A great example is PLG darling, Zoom Video Communications. While the pandemic has been a gold mine for web conferencing generally, (+500% in usage during pandemic as of April 2020), Zoom's market cap has gone from $40.3 billion at the end of 2020 to $54.8 billion as of today.

Founded in 2011 and launched in 2013, Zoom started its life with two years of having no marketing department. This was because at launch it was up against well known competitors like Webex and GoToMeeting. Advertising to drive awareness, trial, and adoption would have been exorbitant.

Building a simple, 1 click freemium product that eliminated all the hassle of setting up calls and drove word of mouth distribution was a better use of funds. By 2015, Zoom was able to begin focusing on converting many of these users to paying customers via premium versions with added features.

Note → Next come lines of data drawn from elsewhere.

/-- Where a Course goes on to when its switch ends (R262, step 5): to the context of the Watch that runs there now or of
the next one, by a further switch where that is another; a holder that no Watch of the plan names goes (R272). -/
def goFurther (c inCtx : Nat) (s : State) : State :=
  let here := (s.day.active.map (watchesOn · c)).getD []
  match here.find? (fun w => occurs w.2 (periodNow s) && decide (watchStartAt s w.2 ≤ now s)
      && decide (now s < watchEndAt s w.2)) with
  | some w => if w.2.ctx = inCtx then s else startSwitch c w.2.ctx (some w.1) none s
  | none => match nextWatch s c (now s) with
    | some (j, v, t) => if v.ctx = inCtx ∨ 64 ≤ inCtx then s else startSwitch c v.ctx (some j) (some t) s
    | none => if inCtx < 64 then startSwitch c 0xFF none none s else s

/-- Steps 3 and 4 of a switch (R262), once every outgoing instance has stopped: the sections of the incoming context's
first launch are loaded too. Then, where the next Watch names another context by now, a further switch.
Log entry: 90 (DEDUCED). -/
def finishSwitch (c : Nat) (sw : Switch) (s : State) : State :=
  let s1 := saveState c s
  let own := if sw.inCtx < 64 then sw.inCtx else 0xFF
  let s2 := wrB TRW_COURSE_STATE.switching (atCourse c 0x100) false
    (modCourse c (fun x => { x with switch := none, preempt := false, overrunAt := none, owner := own, prev := none,
                                    quota := savedQuota (aget s.day.saved (sw.inCtx * 64 + c) 0),
                                    preload := headLaunch s own c }) s1)
  goFurther c sw.inCtx (restoreState sw.inCtx c s2)

/-- SWITCH_COMPLETE (R264): not before the outgoing instances have stopped, nor before a teardown's scrub ends (R279). A
state that exceeds its save area is not saved: its context is torn down with cause 0x0615, and the switch waits for that
scrub (R279, R337).
Log entry: 90 (DEDUCED). -/
def execSwitchComplete (course : Nat) (s : State) : Host.Outcome State Fault Refusal :=
  .next (match (courseOf s course).switch with
    | none => s
    | some sw =>
      if !(activeOn s course).isEmpty ∨ (courseOf s course).scrub then s
      else if saveTooBig s course then teardown (courseOf s course).owner 0x0615 [] s
      else finishSwitch course sw (passTo (now s + 800) s))

/-- WATCH_OVERRUN_EXPIRY (R273): outgoing instances that still run stop with 0x0520, one event for each launch, and
their context is torn down. -/
def execWatchOverrunExpiry (course : Nat) (s : State) : Host.Outcome State Fault Refusal :=
  .next (match (courseOf s course).overrunAt with
    | none => s
    | some t =>
      let s1 := modCourse course (fun x => { x with overrunAt := none }) (passTo t s)
      let act := activeOn s1 course
      match act with
      | [] => s1
      | (l, _) :: _ =>
        let s2 := act.foldl (fun s x => event 0x0520 (courseDie course) x.1.ctx course 1 [] s)
          (incSat DAY_OVERRUN_COUNT.overruns 0 act.length s1)
        teardown l.ctx 0x0520 (act.map (fun x => (x.1.id, 0x0520, course))) s2)

/-- TEARDOWN_SCRUB_COMPLETE (R278, steps 4 and 5): the Courses that hold the context's state are zeroed and free, and
event 0x0533 gives the cause.
Log entry: 94 (DEDUCED). -/
def execTeardownScrubComplete (ctx : Nat) (s : State) : Host.Outcome State Fault Refusal :=
  .next (match (ctxOf s ctx).scrubCause with
    | none => s
    | some cause =>
      let s1 := (List.range 64).foldl (fun s c =>
        if (courseOf s c).scrub ∧ (courseOf s c).owner = ctx then
          wrB TRW_COURSE_STATE.switching (atCourse c 0x100) (courseOf s c).switch.isSome
            (modCourse c (fun x => { x with scrub := false, owner := 0xFF, prev := none, preload := none }) (zeroCourse c s))
        else s) s
      event 0x0533 0 ctx 0 1 (leBytes 2 cause) (modCtx ctx (fun x => { x with scrubCause := none }) s1))

end Sys2Proof.Machine
end

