/-- Write a job's entries, then its summary (R204, R205, R209): the status of the writes. -/
def writeJob (j : SieveJob) (w : SieveResult) (s : State) : Nat × State :=
  headedWrite sievePort j.ctx (ctxSealed s j.ctx) (fld j.record 58 6) (sieveSummary j w (dial s)) w.entries.flatten s

/-- SIEVE_JOB_COMPLETE (R206, R211, R212): a job counts where it ends with success. -/
def execSieveJobComplete (s : State) : Host.Outcome State Fault Refusal :=
  .next (match s.sieve.jobs.head? with
    | none => s
    | some j =>
      match j.result with
      | none => s
      | some w =>
        let o := writeJob j w s
        let s1 := popJob (noteRun j o.2)
        if o.1 ≠ 0 then stopJob j.ctx j.ring j.count j.raw { status := o.1 } s1
        else finishWork j.ctx j.ring j.count j.raw { result := w.entries.length }
          (if signalReaches s1 j.raw then incWrap SIV_JOB_COUNT.jobs 0 1 s1 else s1))

/-- SIEVE_INTERNAL_FAULT (R210): the running job stops with 0x0351, and the Sieve is disabled, with event 0x0352 once. -/
def execSieveInternalFault (s : State) : Host.Outcome State Fault Refusal :=
  let s1 := match s.sieve.jobs.head? with
    | some j =>
      if j.result.isSome then stopJob j.ctx j.ring j.count j.raw { status := 0x0351 } (popJob (noteRun j s)) else s
    | none => s
  .next (if rdB s1 SIV_STATUS.disabled then s1
    else event 0x0352 0 0xFF 0 2 [] (wrB SIV_STATUS.disabled 0 true s1))

end Sys2Proof.Machine
end

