-- ==== Sys2Proof/Machine/Dawn.lean ====
section
/-! DEFINITION. Dawn and the resets of the whole package (R399 to R401, R706 to R715, R736 to R746), the thermal trip
(R673), the input filters (R754) and the islands' reset inputs. -/

namespace Sys2Proof.Machine

open Reg

/-- Change Nightwatch's state. -/
def modNwt (f : NwtState → NwtState) (s : State) : State := { s with nwt := f s.nwt }

/-- Every die silent (R570). -/
def allSilent : AMap Bool := [(0, true), (1, true), (2, true), (3, true), (4, true)]

/-! ## What a reset clears and keeps (R710) -/

/-- Give fields the values that they had in another state. -/
def keepFields (l : List (Field × Nat)) (old s : State) : State := l.foldl (fun s fa => wr fa.1 fa.2 (rd old fa.1 fa.2) s) s

/-- The levels of the discrete inputs.
Log entry: 179 (DESIGN CHOICE). -/
def inputFields : List (Field × Nat) :=
  [(NWT_INPUT_STATE.pwr_good, 0), (NWT_INPUT_STATE.warm_rst_n, 0), (NWT_INPUT_STATE.wake_n, 0), (NWT_INPUT_STATE.flow_a, 0),
   (NWT_INPUT_STATE.flow_b, 0), (NWT_INPUT_STATE.thermtrip_n, 0)]

/-- The latched faults of the discrete inputs. -/
def faultFields : List (Field × Nat) :=
  [(NWT_INPUT_FAULT.warm_stuck, 0), (NWT_INPUT_FAULT.warm_toggle, 0), (NWT_INPUT_FAULT.wake_stuck, 0),
   (NWT_INPUT_FAULT.wake_toggle, 0)]

/-- The straps of Course die n (R399). -/
def strapFields (n : Nat) : List (Field × Nat) :=
  [(MTR_DIE_ID.position, dieBase n), (MTR_DIE_ID.orientation, dieBase n), (MTR_DIE_ID.strap_fault, dieBase n)]

/-- The fence maps of Course c (R534). -/
def fenceFields (c : Nat) : List (Field × Nat) :=
  [(TRW_FENCE_MAP.brick_fenced, atCourse c 0x100), (TRW_LINK_FENCE.link_fenced, atCourse c 0x100),
   (TRW_COURSE_STATE.course_fenced, atCourse c 0x100)]

/-- The setup registers of an island.
Log entry: 172 (DEDUCED). -/
def keepIslandRegs (old s : State) : State :=
  let mine := fun (m : AMap Nat) => m.filter (fun e => decide (dieBase 5 * 64 ≤ e.1) && decide (e.1 < dieBase 7 * 64))
  let rest := fun (m : AMap Nat) => m.filter (fun e => !(decide (dieBase 5 * 64 ≤ e.1) && decide (e.1 < dieBase 7 * 64)))
  { s with regs := { s.regs with live := rest s.regs.live ++ mine old.regs.live,
                                 committed := rest s.regs.committed ++ mine old.regs.committed } }

/-- Keystone after a reset (R698, R710): fuses, key store and record stay, policies are cleared, and a cold reset
relocks the debug port.
Log entries: 168 (DEDUCED), 172 (DEDUCED). -/
def resetKey (cold : Bool) (k : KeyState) : KeyState :=
  { k with policies := k.policies.map (fun e => (e.1, ({ gen := e.2.gen } : PolicySlot)))
           half := none
           unlocked := if cold then 0 else k.unlocked
           everUnlocked := !cold && k.everUnlocked }

/-- A Brick after a reset: its strikes, fences and last test survive every reset but a cold one (R534).
Log entry: 172 (DEDUCED). -/
def resetBrick (cold : Bool) (b : BrickState) : BrickState :=
  if cold then {} else { b with replayWindow := none, sufferedWindow := none }

/-- The package with everything cleared that a cold or a warm reset clears (R710), in a mode.
Log entry: 172 (DEDUCED). -/
def resetPackage (cold : Bool) (mode : PkgMode) (s : State) : State :=
  let t : State := {
    pending := s.pending, fresh := s.fresh, out := s.out, bus := s.bus, perst := s.perst, silent := allSilent, mode := mode
    clock := { count := s.clock.count, nightFrac := s.clock.nightFrac, osc := s.clock.osc, tickPhase := s.clock.tickPhase }
    mem := { ext := s.mem.ext, hostErr := s.mem.hostErr, nextKey := s.mem.nextKey,
             ceFrame := if cold then [] else s.mem.ceFrame, ceRaised := if cold then [] else s.mem.ceRaised }
    rings := { ctxs := s.rings.ctxs.map (fun e => (e.1, ({ keyGen := e.2.keyGen } : CtxState))),
               store := s.rings.store.map (fun e => (e.1, ({ gen := e.2.gen } : StoreSlot))) }
    fab := { nextLaunch := s.fab.nextLaunch, packs := s.fab.packs,
             bricks := if cold then [] else s.fab.bricks.map (fun e => (e.1, resetBrick false e.2)) }
    key := resetKey cold s.key
    power := { enMain := s.power.enMain, tripped := s.power.tripped }
    isl := { matin := { held := s.isl.matin.held }, vesper := { held := s.isl.vesper.held } }
    nwt := { s.nwt with waitWarm := false, target := 0, stopped := false, wake := none,
                        lockedRate := if cold then none else s.nwt.lockedRate } }
  let kept := [(NWT_DIAL_NOW.dial_ns, 0), (PWR_STATUS.trip_seen, 0), (FAB_PACK_SET.set_version, 0)] ++ inputFields
    ++ (if cold then [] else faultFields ++ [1, 2, 3, 4].flatMap strapFields ++ (List.range 64).flatMap fenceFields)
  keepFields kept s t

/-! ## The start of Dawn -/

/-- The orientation that R18 gives a die. -/
def orientationOf (n : Nat) : Nat := match n with | 2 => 2 | 4 => 3 | _ => 0

/-- Sample the straps of the Course dies: bits [1:0] the position, bits [3:2] the orientation (R399, R400). -/
def sampleStraps (straps : List Nat) (s : State) : State :=
  [1, 2, 3, 4].foldl (fun s n =>
    let v := straps.getD (n - 1) (n - 1 + 4 * orientationOf n)
    wrB MTR_DIE_ID.strap_fault (dieBase n) (bits v 2 2 != orientationOf (bits v 0 2 + 1))
      (wr MTR_DIE_ID.orientation (dieBase n) (bits v 2 2) (wr MTR_DIE_ID.position (dieBase n) (bits v 0 2) s))) s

Today, Zoom has over 300 million daily active users (DAUs), but much more interesting is their number of business customers. Amongst their approximately 512,100 customers with more than 10 employees, 2,507 are now contributing more than $100,000 to video chat app Zoom in trailing 12 months revenue, up approximately 94% YOY. In 2018 that number was 143. That’s the power of a long term, PLG strategy.

Thirdly, PLG provides faster scaling. The pandemic has flooded the market with potential new digital customers way outside traditional market borders, this is especially lucrative.

Scale takes form in a variety of shapes including opening up your funnel to people earlier in the customer journey (try before you buy vs. losing time spent filling out a request for a demo), faster global penetration (while competitors hire sales reps per region you focus on improving your product in market), and letting prospects qualify themselves into (or out of) your target list.

All of the above contribute to a rise in “buzz” around PLG, and are part of why, according to OpenView, product-led businesses are valued more than 30% higher than the public-market SaaS Index Fund. Unlocking PLG requires a clear strategy but done correctly, can enable significant growth in your business.